Daniel McKernan v. Secretary of Health and Human Services

12 F.3d 213

NOTICE: Sixth Circuit Rule 24(c) states that citation of unpublished dispositions is disfavored except for establishing res judicata, estoppel, or the law of the case and requires service of copies of cited unpublished dispositions of the Sixth Circuit.
Daniel McKERNAN, Plaintiff-Appellant,
v.
SECRETARY OF HEALTH AND HUMAN SERVICES, Defendant-Appellee.

No. 93-2028.

United States Court of Appeals, Sixth Circuit.

Dec. 6, 1993.

Before: KEITH and NORRIS, Circuit Judges, and ENGEL, Senior Circuit Judge.

1

Daniel McKernan, a pro se social security claimant, appeals a district court judgment affirming the Secretary's denial of his application for disability insurance benefits. The case has been referred to a panel of the court pursuant to Rule 9(a), Rules of the Sixth Circuit. The parties have waived oral argument and this panel unanimously agrees that oral argument is not needed. Fed.R.App.P. 34(a).

2

Based on a prior application for benefits, McKernan was granted a closed period of disability for a back problem from August 27, 1985, to January 9, 1987. He then filed his current application for benefits on November 21, 1990, alleging a disability since May 14, 1987, also due to a back problem. He last met the disability insured status requirements for purposes of entitlement to disability insurance benefits on December 31, 1991.

3

An administrative law judge (ALJ) determined that McKernan had the residual functional capacity (RFC) to perform work that does not require prolonged sitting, standing or walking, lifting more than ten pounds, performing vigorous movements and regularly manipulating hand and foot controls. Relying on the medical-vocational guidelines and the testimony of a vocational expert, the ALJ found that there was a significant number of jobs in the national economy that McKernan could perform and that he was not disabled. After McKernan submitted new evidence to the Appeals Council for its consideration, his request for review was denied.

4

McKernan then sought judicial review of the Secretary's decision. A magistrate judge recommended granting summary judgment in favor of the Secretary.
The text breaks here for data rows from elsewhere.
-- ==== Sys2Proof/Machine/FaultTable.lean ====
section
/-! DEFINITION. The fault sources: codes, classes and default reactions (R82, R124, R158, R192, R220, R250,
R279, R309, R348, R377, R404, R410, R463, R514, R542), and the interrupt source a block raises beside
the FCU's own for its faults. -/
namespace Sys2Proof.Machine

/-- The class of a fault source (R409). -/
inductive FClass where
  | s | m | i
deriving DecidableEq, Repr

/-- The reactions of R411, weakest first. -/
inductive React where
  | none | interrupt | lee | axisSafe | safe | reset
deriving DecidableEq, Repr

/-- The encodings of REACT (R411). -/
def React.code : React → Nat
  | .none => 0 | .interrupt => 1 | .lee => 2 | .axisSafe => 3 | .safe => 4 | .reset => 5

/-- The reaction an encoding names; 0b110 and 0b111 are reserved (R411). -/
def React.ofCode : Nat → Option React
  | 0 => some .none | 1 => some .interrupt | 2 => some .lee | 3 => some .axisSafe
  | 4 => some .safe | 5 => some .reset | _ => Option.none

/-- The encodings of CLASS (R432). -/
def FClass.code : FClass → Nat
  | .s => 0 | .m => 1 | .i => 2

/-- The sources numbered base + stride × i for i below count, with their class and default reaction. -/
structure FaultRow where
  base : Nat
  stride : Nat
  count : Nat
  cls : FClass
  react : React
deriving DecidableEq, Repr

namespace Fc
/-! Names of the fault codes; indexed sources take their axis, engine, channel, pair or unit number. -/
def OSC_FALLBACK := 0x0800
def RATE_CLAMP := 0x0801
def SLEW_BACKLOG := 0x0802
def FRAME_OVERRUN := 0x0C00
def LAUNCH_LATE := 0x0C01
def ECC_UNCORR := 0x0C02
def ECC_CORR := 0x0C03
def SLIP := 0x0C04
def MODE_INVALID := 0x0C05
def FORECAST (n : Nat) := 0x1000 + 16 * n
def ENG_ECC_UNCORR (n : Nat) := 0x1001 + 16 * n
def ENG_ILLEGAL (n : Nat) := 0x1002 + 16 * n
def ENG_ECC_CORR (n : Nat) := 0x1003 + 16 * n
def ENG_SAT (n : Nat) := 0x1004 + 16 * n
def ENG_ABORT (n : Nat) := 0x1005 + 16 * n
def ENG_REDACT (n : Nat) := 0x1006 + 16 * n
def SHUNT_STARVED (n : Nat) := 0x1400 + 16 * n
def VDC_TRIP (n : Nat) := 0x1401 + 16 * n
def VDC_LOST (n : Nat) := 0x1402 + 16 * n
def CHOPPER_STUCK (n : Nat) := 0x1403 + 16 * n
def CHOPPER_FAULT (n : Nat) := 0x1404 + 16 * n
def LAUNCH_ALIGN (n : Nat) := 0x1405 + 16 * n
def REGEN_CLAMP (n : Nat) := 0x1406 + 16 * n
def ENC_ILLEGAL (n : Nat) := 0x1800 + 16 * n
def OVERRATE (n : Nat) := 0x1801 + 16 * n
def IDX_ERR (n : Nat) := 0x1802 + 16 * n
def IDX_MISSING (n : Nat) := 0x1803 + 16 * n
def HALL_ILLEGAL (n : Nat) := 0x1804 + 16 * n
def SSI_FAULT (n : Nat) := 0x1805 + 16 * n
def SIGNAL_LOST (n : Nat) := 0x1806 + 16 * n
def ILLEGAL_EDGE (n : Nat) := 0x1807 + 16 * n
def SSI_ERROR (n : Nat) := 0x1808 + 16 * n
def ADC_DROP (a : Nat) := 0x1C00 + a
def SD_STUCK (n : Nat) := 0x1C10 + n
def SSUP_FAULT (k : Nat) := 0x1C30 + k
def CSA_OVR (k : Nat) := 0x1C34 + k
def GL_LOSS (n : Nat) := 0x2000 + 16 * n
def GL_DESAT (n : Nat) := 0x2001 + 16 * n
def GL_REMOTE_BLOCK (n : Nat) := 0x2002 + 16 * n
def GL_OVERTEMP (n : Nat) := 0x2003 + 16 * n
def GL_TEMP_WARN (n : Nat) := 0x2004 + 16 * n
def GL_LAT (n : Nat) := 0x2005 + 16 * n
def PEND_FULL (n : Nat) := 0x2006 + 16 * n
def GL_CODE (n : Nat) := 0x2007 + 16 * n
def CLAIM_TIE (n : Nat) := 0x2008 + 16 * n
def TRIP_IN (t : Nat) := 0x2080 + t
def SO_OVERCURRENT (m : Nat) := 0x2090 + 4 * m
def SO_READBACK (m : Nat) := 0x2091 + 4 * m
def SO_TEST (m : Nat) := 0x2092 + 4 * m
def SO_OPEN_LOAD (m : Nat) := 0x2093 + 4 * m
def AXIS_REFUSED (n : Nat) := 0x0100 + 16 * n
def ARM_TIMEOUT (n : Nat) := 0x0101 + 16 * n
def FS_FAIL (n : Nat) := 0x0102 + 16 * n
def STOP_TIMEOUT (n : Nat) := 0x0103 + 16 * n
def SP_STALE (n : Nat) := 0x0104 + 16 * n
def ENABLE_LOST (n : Nat) := 0x0105 + 16 * n
def GUST_LONG (n : Nat) := 0x0106 + 16 * n
def PAIR_MISMATCH (p : Nat) := 0x2400 + 16 * p
def INPUT_DISAGREE (p : Nat) := 0x2401 + 16 * p
def CP_TIMEOUT (p : Nat) := 0x2402 + 16 * p
def CMP_DISAGREE (p : Nat) := 0x2403 + 16 * p
def RELEASE_ERR (p : Nat) := 0x2404 + 16 * p
def SCRUB_REPEAT (p : Nat) := 0x2405 + 16 * p
def CMP_FALLBACK (p : Nat) := 0x2406 + 16 * p
def LATENT_DIVERGENCE (p : Nat) := 0x2407 + 16 * p
def REJOIN_FAIL (p : Nat) := 0x2408 + 16 * p
def FIFO_ECC_CORR (p : Nat) := 0x2409 + 16 * p
def INPUT_RETRY (p : Nat) := 0x240A + 16 * p
def LEASE_LAPSED := 0x2800
def PEER_LOST := 0x2801
def LAST_CHANNEL := 0x2802
def SLICE_FAIL := 0x2803
def COPY_STALE := 0x2804
def SEAM_LINK_DOWN := 0x2805
def RESYNC_FAIL := 0x2806
def NO_MGR_CLAIM := 0x2807
def COPY_MISSED := 0x2808
def SEAM_CRC := 0x2809
def MSG_REJECT := 0x280A
def TAKEOVER := 0x280B
def SYNC_LOST := 0x2C00
def MODE_SPLIT := 0x2C01
def NOT_ADMITTED := 0x2C02
def PAYLOAD_GUARD_S := 0x2C03
def NODE_LOST := 0x2C04
def SYNC_MARGIN := 0x2C05
def PORT_ISOLATED := 0x2C06
def SENDER_MISMATCH := 0x2C07
def PAYLOAD_GUARD_M := 0x2C08
def LINK_DOWN := 0x2C09
def LINK_DELAY := 0x2C0A
def LEAVE_REQ := 0x2C0B
def MODE_REFUSED := 0x2C0C
def JOIN_REFUSED := 0x2C0D
def TX_LATE := 0x2C0E
def FRAME_CRC := 0x2C0F
def HOST_SILENT := 0x3000
def PCIE_LINK_DOWN := 0x3001
def HOST_RESET := 0x3002
def DMA_ERR := 0x3003
def RING_ERR := 0x3004
def BAD_DESC := 0x3005
def DESC_STALE := 0x3006
def DESC_DENIED := 0x3007
def STREAM_DROP := 0x3008
def EVENT_DROP := 0x3009
def CAN_BUS_OFF (c : Nat) := 0x3400 + 16 * c
def CAN_ERR_PASSIVE (c : Nat) := 0x3401 + 16 * c
def CAN_GUARD_S (c : Nat) := 0x3402 + 16 * c
def CAN_GUARD_M (c : Nat) := 0x3403 + 16 * c
def CAN_RX_DROP (c : Nat) := 0x3404 + 16 * c
def IRQ_MISSED := 0x3800
def DONE_MISMATCH := 0x3801
def TSK_SPILL_ERR (p : Nat) := 0x3C00 + 16 * p
def TSK_CMD_BAD (p : Nat) := 0x3C01 + 16 * p
def SRAM_ECC_UNCORR := 0x4000
def SRAM_ECC_CORR := 0x4001
def BUS_ERROR := 0x4002
def LEE_EXPIRED := 0x4003
def FLT_READBACK := 0x4004
def CLEAR_REFUSED := 0x4005
def ALM_ECC_UNCORR := 0x4400
def ALM_OVERRUN := 0x4401
def ALM_TRIG_MISSED := 0x4402
def ALM_KEY_LATE := 0x4403
def ALM_NOKEY := 0x4404
def ALM_TRIGGERED := 0x4405
def ALM_DUMPED := 0x4406
def REPLAY_REFUSED := 0x4407
def REPLAY_DIVERGE := 0x4408
def REPLAY_DONE := 0x4409
def FUSE_ERROR := 0x4C00
def BOOT_FALLBACK := 0x4C01
def TRNG_FAIL := 0x4C02
def DEBUG_OPEN := 0x4C03
def ARB_FULL := 0x4C04
def BCB_ERROR := 0x4C05
def LOAD_REFUSED := 0x4C06
def TOKEN_REFUSED := 0x4C07
def SUPPLY_UV := 0x0400
def DOMAIN_FAIL := 0x0401
def WDT_EXPIRED := 0x0402
def SUPPLY_A_LOST := 0x0403
def SUPPLY_B_LOST := 0x0404
def SUPPLY_OV := 0x0405
def RET_LOST := 0x0406
def WAKE_FAIL := 0x0407
def OSC_START := 0x0408
def DVFS_FAIL := 0x0409
def SLEEP_REFUSED := 0x040A
end Fc

/-- The implemented sources of PWR, SYS, TIME, ANV, CEC and COM. -/
def faultRowsA : List FaultRow := [
  ⟨0x0400, 1, 1, .s, .safe⟩, ⟨0x0401, 1, 1, .s, .safe⟩, ⟨0x0402, 1, 1, .s, .reset⟩,
  ⟨0x0403, 1, 7, .m, .interrupt⟩, ⟨0x040A, 1, 1, .i, .none⟩,
  ⟨0x0100, 16, 8, .i, .none⟩, ⟨0x0101, 16, 8, .m, .interrupt⟩, ⟨0x0102, 16, 8, .i, .none⟩,
  ⟨0x0103, 16, 8, .s, .axisSafe⟩, ⟨0x0104, 16, 8, .m, .interrupt⟩, ⟨0x0105, 16, 8, .s, .axisSafe⟩,
  ⟨0x0106, 16, 8, .m, .interrupt⟩,
  ⟨0x0800, 1, 1, .m, .interrupt⟩, ⟨0x0801, 1, 1, .i, .none⟩, ⟨0x0802, 1, 1, .m, .interrupt⟩,
  ⟨0x0C00, 1, 3, .s, .lee⟩, ⟨0x0C03, 1, 2, .i, .none⟩, ⟨0x0C05, 1, 1, .s, .lee⟩,
  ⟨0x1000, 16, 8, .s, .axisSafe⟩, ⟨0x1001, 16, 8, .s, .axisSafe⟩, ⟨0x1002, 16, 8, .s, .axisSafe⟩,
  ⟨0x1003, 16, 8, .i, .none⟩, ⟨0x1004, 16, 8, .i, .none⟩, ⟨0x1005, 16, 8, .i, .none⟩,
  ⟨0x1006, 16, 8, .i, .none⟩,
  ⟨0x1400, 16, 8, .s, .axisSafe⟩, ⟨0x1401, 16, 8, .s, .axisSafe⟩, ⟨0x1402, 16, 8, .s, .axisSafe⟩,
  ⟨0x1403, 16, 8, .s, .axisSafe⟩, ⟨0x1404, 16, 8, .m, .interrupt⟩, ⟨0x1405, 16, 8, .s, .axisSafe⟩,
  ⟨0x1406, 16, 8, .i, .none⟩]

/-- The implemented sources of FBK, ADC and OUT. -/
def faultRowsB : List FaultRow := [
  ⟨0x1800, 16, 8, .s, .axisSafe⟩, ⟨0x1801, 16, 8, .s, .axisSafe⟩, ⟨0x1802, 16, 8, .s, .axisSafe⟩,
  ⟨0x1803, 16, 8, .s, .axisSafe⟩, ⟨0x1804, 16, 8, .s, .axisSafe⟩, ⟨0x1805, 16, 8, .s, .axisSafe⟩,
  ⟨0x1806, 16, 8, .s, .axisSafe⟩, ⟨0x1807, 16, 8, .i, .none⟩, ⟨0x1808, 16, 8, .i, .none⟩,
  ⟨0x1C00, 1, 6, .m, .interrupt⟩, ⟨0x1C10, 1, 24, .s, .axisSafe⟩, ⟨0x1C30, 1, 4, .m, .interrupt⟩,
  ⟨0x1C34, 1, 4, .i, .none⟩,
  ⟨0x2000, 16, 8, .s, .axisSafe⟩, ⟨0x2001, 16, 8, .s, .axisSafe⟩, ⟨0x2002, 16, 8, .s, .axisSafe⟩,
  ⟨0x2003, 16, 8, .s, .axisSafe⟩, ⟨0x2004, 16, 8, .m, .interrupt⟩, ⟨0x2005, 16, 8, .m, .interrupt⟩,
  ⟨0x2006, 16, 8, .s, .axisSafe⟩, ⟨0x2007, 16, 8, .i, .none⟩, ⟨0x2008, 16, 8, .i, .none⟩,
  ⟨0x2080, 1, 8, .s, .axisSafe⟩, ⟨0x2090, 4, 4, .s, .interrupt⟩, ⟨0x2091, 4, 4, .s, .interrupt⟩,
  ⟨0x2092, 4, 4, .s, .interrupt⟩, ⟨0x2093, 4, 4, .m, .interrupt⟩]

/-- The implemented sources of CHK, SEAM, FDL, HIF, CAN, INTC, TSK, FCU, ALM and SEC. -/
def faultRowsC : List FaultRow := [
  ⟨0x2400, 1, 6, .s, .lee⟩, ⟨0x2410, 1, 6, .s, .lee⟩, ⟨0x2406, 1, 3, .m, .interrupt⟩,
  ⟨0x2416, 1, 3, .m, .interrupt⟩, ⟨0x2409, 1, 2, .i, .none⟩, ⟨0x2419, 1, 2, .i, .none⟩,
  ⟨0x2800, 1, 2, .m, .interrupt⟩, ⟨0x2802, 1, 1, .s, .lee⟩, ⟨0x2803, 1, 1, .s, .safe⟩,
  ⟨0x2804, 1, 4, .m, .interrupt⟩, ⟨0x2808, 1, 4, .i, .none⟩,
  ⟨0x2C00, 1, 4, .s, .axisSafe⟩, ⟨0x2C04, 1, 7, .m, .interrupt⟩, ⟨0x2C0B, 1, 5, .i, .none⟩,
  ⟨0x3000, 1, 4, .m, .interrupt⟩, ⟨0x3004, 1, 6, .i, .none⟩,
  ⟨0x3400, 16, 2, .m, .interrupt⟩, ⟨0x3401, 16, 2, .m, .interrupt⟩, ⟨0x3402, 16, 2, .s, .lee⟩,
  ⟨0x3403, 16, 2, .m, .interrupt⟩, ⟨0x3404, 16, 2, .i, .none⟩,
  ⟨0x3800, 1, 1, .i, .none⟩, ⟨0x3801, 1, 1, .m, .interrupt⟩,
  ⟨0x3C00, 16, 2, .s, .lee⟩, ⟨0x3C01, 16, 2, .i, .none⟩,
  ⟨0x4000, 1, 1, .s, .lee⟩, ⟨0x4001, 1, 1, .i, .none⟩, ⟨0x4002, 1, 1, .m, .interrupt⟩,
  ⟨0x4003, 1, 1, .s, .safe⟩, ⟨0x4004, 1, 1, .m, .interrupt⟩, ⟨0x4005, 1, 1, .i, .none⟩,
  ⟨0x4400, 1, 3, .m, .interrupt⟩, ⟨0x4403, 1, 2, .i, .none⟩, ⟨0x4405, 1, 5, .i, .interrupt⟩,
  ⟨0x4C00, 1, 1, .s, .safe⟩, ⟨0x4C01, 1, 5, .m, .interrupt⟩, ⟨0x4C06, 1, 2, .i, .none⟩]

/-- Does a row name the code? -/
def FaultRow.names (r : FaultRow) (code : Nat) : Bool :=
  decide (r.base ≤ code) && decide ((code - r.base) % r.stride = 0) &&
    decide ((code - r.base) / r.stride < r.count)

/-- The row of an implemented source (R408); none for a code that names no source. -/
def faultRow (code : Nat) : Option FaultRow :=
  (faultRowsA ++ faultRowsB ++ faultRowsC).find? fun r => r.names code

/-- The class of a source (R409); class I for a code that is never raised. -/
def faultClass (code : Nat) : FClass := ((faultRow code).map FaultRow.cls).getD .i

/-- The default reaction of a source. -/
def faultDefault (code : Nat) : React := ((faultRow code).map FaultRow.react).getD .none

/-- The pair-loss faults of R279: kinds 0 to 5 of either pair. -/
def isPairLoss (code : Nat) : Bool :=
  decide (0x2400 ≤ code ∧ code ≤ 0x2405) || decide (0x2410 ≤ code ∧ code ≤ 0x2415)

/-- The sources that clear themselves (R417): LAST_CHANNEL and the pair-loss faults. -/
def faultAuto (code : Nat) : Bool := decide (code = Fc.LAST_CHANNEL) || isPairLoss code

/-- The class-I sources raised at most once in a frame (R165, R377, R404). -/
def oncePerFrame (code : Nat) : Bool :=
  decide (0x3004 ≤ code ∧ code ≤ 0x3009) || decide (code = 0x3404) || decide (code = 0x3414) ||
    decide (code = Fc.IRQ_MISSED) || decide (0x1800 ≤ code ∧ code < 0x1880 ∧ code % 16 = 7)

/-- The interrupt source of an OUT fault (R221). -/
def outFaultIrq (code : Nat) : Nat :=
  if 0x2090 ≤ code then 109
  else if 0x2080 ≤ code then 104
  else match code % 16 with
    | 1 => 107 | 3 => 108 | 4 => 108 | _ => 111

/-- The interrupt source of an ADC fault (R193). -/
def adcFaultIrq (code : Nat) : Nat :=
  if code < 0x1C10 then 124 else if code < 0x1C30 then 125 else if code < 0x1C34 then 126 else 127

/-- The interrupt source of a SEAM fault (R310): the events that have a source of their own raise it themselves. -/
def seamFaultIrq (code : Nat) : Option Nat :=
  match code with
  | 0x2800 | 0x280B => some 153
  | 0x2804 | 0x2808 => some 155
  | 0x2806 => some 156
  | _ => some 159

/-- The interrupt source of an FDL fault (R349). -/
def fdlFaultIrq (code : Nat) : Option Nat :=
  match code with
  | 0x2C03 | 0x2C08 => some 140
  | 0x2C04 => some 135
  | 0x2C05 => some 137
  | 0x2C06 => some 139
  | 0x2C0C => some 132
  | _ => some 141

/-- The interrupt source a block raises for a fault of its own, beside source 5: COM (R159), FBK and ADC
(R193), OUT (R221), SEAM (R310), FDL (R349), HIF (R378) and TSK (R405). -/
def blockFaultIrq (code : Nat) : Option Nat :=
  if 0x1400 ≤ code ∧ code < 0x1480 then some (96 + (code - 0x1400) / 16)
  else if 0x1800 ≤ code ∧ code < 0x1880 then some (67 + 4 * ((code - 0x1800) / 16))
  else if 0x1C00 ≤ code ∧ code < 0x1C38 then some (adcFaultIrq code)
  else if 0x2000 ≤ code ∧ code < 0x20A0 then some (outFaultIrq code)
  else if 0x2800 ≤ code ∧ code ≤ 0x280B then seamFaultIrq code
  else if 0x2C00 ≤ code ∧ code ≤ 0x2C0F then fdlFaultIrq code
  else if 0x3000 ≤ code ∧ code ≤ 0x3009 then some 176
  else if 0x3C00 ≤ code ∧ code ≤ 0x3C01 then some 195
  else if 0x3C10 ≤ code ∧ code ≤ 0x3C11 then some 203
  else none

end Sys2Proof.Machine
end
After de novo review in light of McKernan's objections, the district court accepted the magistrate judge's recommendation and dismissed the case.

5

McKernan's pro se brief is construed as arguing that the Secretary's decision is not supported by substantial evidence because the ALJ improperly evaluated his complaints of pain, did not take into account his depression, sleep disorder and hypertension, and, as a result, posed an insufficient hypothetical question to the vocational expert.

6

Initially, it is noted that a court may remand a case to the Secretary for consideration of additional evidence submitted after an ALJ's decision at any time, but only upon showing that there is new evidence which is material and that there is good cause for the claimant's failure to incorporate such evidence into the record in a prior proceeding. Melkonyan v. Sullivan, 111 S.Ct. 2157, 2163-64 (1991); Cotton v. Sullivan, No. 92-6392, 1993 WL 304394, at * 4 (6th Cir. Aug. 13, 1993). McKernan has not shown that the new evidence submitted to the Appeals Council was material, nor has he shown good cause why evidence of his alleged mental impairment was not submitted prior to the ALJ issuing his decision. A remand is not warranted based on the circumstances of this case.

7

Upon review, we conclude that substantial evidence exists to support the Secretary's decision denying disability benefits. Brainard v. Secretary of Health and Human Servs., 889 F.2d 679, 681 (6th Cir.1989) (per curiam). The ALJ properly evaluated McKernan's complaints of pain in accordance with Duncan v. Secretary of Health and Human Servs., 801 F.2d 847, 853 (6th Cir.1986).

8

Accordingly, we affirm the district court's judgment. Rule 9(b)(3), Rules of the Sixth Circuit.